腸チフス、パラチフスは、サルモネラ菌による感染症です。東南アジア、中南米、アフリカ等世界各地でまん延しており、流行が繰り返されています。国内では、昭和の初めから終戦後にかけて代表的な感染症の1つでしたが、衛生的な環境の整備の進展に伴い患者数は急激に減少しました。現在、国内で発生する患者の多くは海外での感染によるものですが、国内発生例もみられます。

【腸チフス・パラチフスの症状】
腸チフスとパラチフスの症状はほとんど同じですが、一般的にパラチフスのほうが症状が軽いといわれています。潜伏期間は7〜14日で、その後38〜39℃以上の高熱が続き、除脈、脾腫、便秘または下痢を呈しますが、時に腸出血、腸穿孔をおこすこともあります。
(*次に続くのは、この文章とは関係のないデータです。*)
/-! ### Ends (R22, R121, R430) -/

/-- A word of a warp that has ended whose wait holds nothing of the core's: nobody will read its answer. -/
def idleWait (code : Nat) : Bool := [0x145, 0x18D, 0x190, 0x1AE].contains code

/-- An ended warp's counters are zero and its flags clear (R121). -/
def Warp.clear (w : Warp) : Bool := w.ended && w.outs.all fun o => o.flag.isNone && o.cls.isNone

/-- Beside that, every access and engine operation of the warp has been performed (R430). -/
def State.quiet (s : State) (w : Warp) : Bool :=
  w.clear && !(s.allOps.any fun o => o.warp == w.id && !(idleWait o.code))

/-- A workgroup whose event has occurred, with no resident warp, leaves its core; fusion ends with the last of its launch
on the cluster (R22). -/
def State.tryRetire (s : State) (id : Nat) : State :=
  match s.wgOf id with
  | none => s
  | some g =>
    if id = 0 ∨ !g.event ∨ g.live ≠ 0 ∨ s.warps.any (fun w => w.id != 0 && w.wg == id) then s
    else
      let s1 : State := if s.g.id = id then { s with g := { id := 0 } } else { s with gs := s.gs.filter (·.id != id) }
      let s2 := match g.node with
        | some n => s1.updGraph g.launch fun q =>
            { q with nodes := updateAt q.nodes n fun d => { d with running := d.running - 1 } }
        | none => s1
      if s2.fusedAt g.die g.core && (List.range 8).all (fun i => (s2.wgsOn g.die (cluster g.core * 8 + i)).isEmpty) then
        s2.refuse8 g.die g.core none fun c => c
      else s2

/-- WARP_RESOURCE_RELEASE (R121): the slot and the windows of an ended warp return to its core. Its record stays while it has
accesses to perform. -/
def execWarpResourceRelease (warp : Nat) (s : State) : Result :=
  orRefuse "WARP_RESOURCE_RELEASE" <|
    (s.focus warp).bind fun s0 =>
      if warp = 0 then none
      else if s0.quiet s0.w then
        let wg := s0.w.wg
        some (({ s0 with w := Warp.idle } : State).tryRetire wg)
      else if s0.w.clear && !s0.w.released then
        some { s0 with w := { s0.w with released := true, ra := none, sched := { s0.w.sched with active := false } } }
      else none

/-- WORKGROUP_COMPLETION_EVENT (R430): every warp has ended and everything has been performed; the core carries out the
release steps at CSCOPE, and the event occurs. -/
def execWorkgroupCompletionEvent (wg : Nat) (s : State) : Result :=
  orRefuse "WORKGROUP_COMPLETION_EVENT" <|
    (s.wgOf wg).bind fun g =>
      let scope := lrCscope g.lrec
      if wg ≠ 0 ∧ !g.event ∧ g.live = 0 ∧ (s.warps.all fun w => w.wg != wg || s.quiet w)
          ∧ !(decide (5 ≤ scope) && s.releaseWaits g.die g.core) then
        let s1 := (s.releaseSteps g.die g.core scope).wgEvent wg
        some ((g.groups.foldl (fun t group => t.groupCheck g.launch group) s1).tryRetire wg)
      else none

/-! ### Acceptance (R424, R425) -/

/-- The number that the next launch or graph gets. -/
def Ctx.next (k : Ctx) : Nat := numOf k.nextNum

/-- A number may stand as a predecessor of the next (R425). -/
def Ctx.earlier (k : Ctx) (x : Nat) : Bool := k.wasIssued x && decide (k.ageOf x < 65536)

/-- What the hub finds in a record that it has read (R424): its group lists, and the reasons that refuse it but for 0x0B; none
where it must wait. -/
def State.recordReasons (s : State) (k : Ctx) (who : Option Op) (r : BitVec 2048) : State × Option (List (List Nat) × List Nat) :=
  let q := s.readGroups who r
  (q.1, q.2.map fun gr => (gr.1, gr.2 ++ q.1.shapeReasons r
    ++ when ((lrDeps r).any fun d => decide (d.kind ≠ 0) && !(k.earlier d.pln)) 0x09))

/-- A record accepted or refused (R424), of a word or of the host: `none` while the hub must wait. The number is given to the
word that asked. -/
def State.acceptRecord (s : State) (k : Ctx) (who : Option Op) (addr : Nat) (pred : Option Nat) : Option (State × Nat) :=
  let t := if addr % 64 ≠ 0 then (s, some none) else s.hubRead who addr 256
  t.2.bind fun bs =>
    let raw := BitVec.ofNat 2048 (leNat (bs.getD []))
    let r := match pred with
      | none => raw
      | some p => lrPut (lrPut raw 768 32 p) 800 2 (if (lrDep raw 0).kind = 0 then 1 else (lrDep raw 0).kind)
    let q := if bs.isSome then t.1.recordReasons k who r else (t.1, some ([], [0x01]))
    q.2.map fun gr =>
      let reasons := gr.2 ++ when (decide (4096 ≤ k.incomplete)) 0x0B
      let reason := (lowest reasons).getD 0
      let l : Launch := { num := k.next, lrec := r, reason := reason, groups := gr.1 }
      let s1 := q.1.updCtx fun k => Ctx.forget { k with nextNum := k.nextNum + 1, launches := k.launches ++ [l] }
      (if reason = 0 then s1 else s1.record { kind := 0x10, detail := reason, lnum := l.num }, l.num)

/-- The oldest submission of a word. -/
def State.acceptLaunch (s : State) (k : Ctx) (sub : Submit) : Option State :=
  (s.focusOp sub.op).bind fun p =>
    (p.2.acceptRecord k (some p.1) sub.addr sub.pred).map fun q =>
      let s1 := q.1.updCtx fun k => { k with submits := k.submits.drop 1 }
      ((s1.answerU p.1 (BitVec.ofNat 32 q.2)).launchCheck).wakeWaits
また、最近は少数となりましたが、重症例では意識障害をきたし、無欲状顔貌、難聴をおこすことがあります。

【腸チフス・パラチフスの原因と感染経路】
病原体は、腸チフスはチフス菌(Salmonella Typhi)、パラチフスはパラチフスA菌(Salmonella Paratyphi A)です。ヒトのみに感染し、患者や保菌者の便に汚染された食品や水を摂取することによって感染(経口感染)します。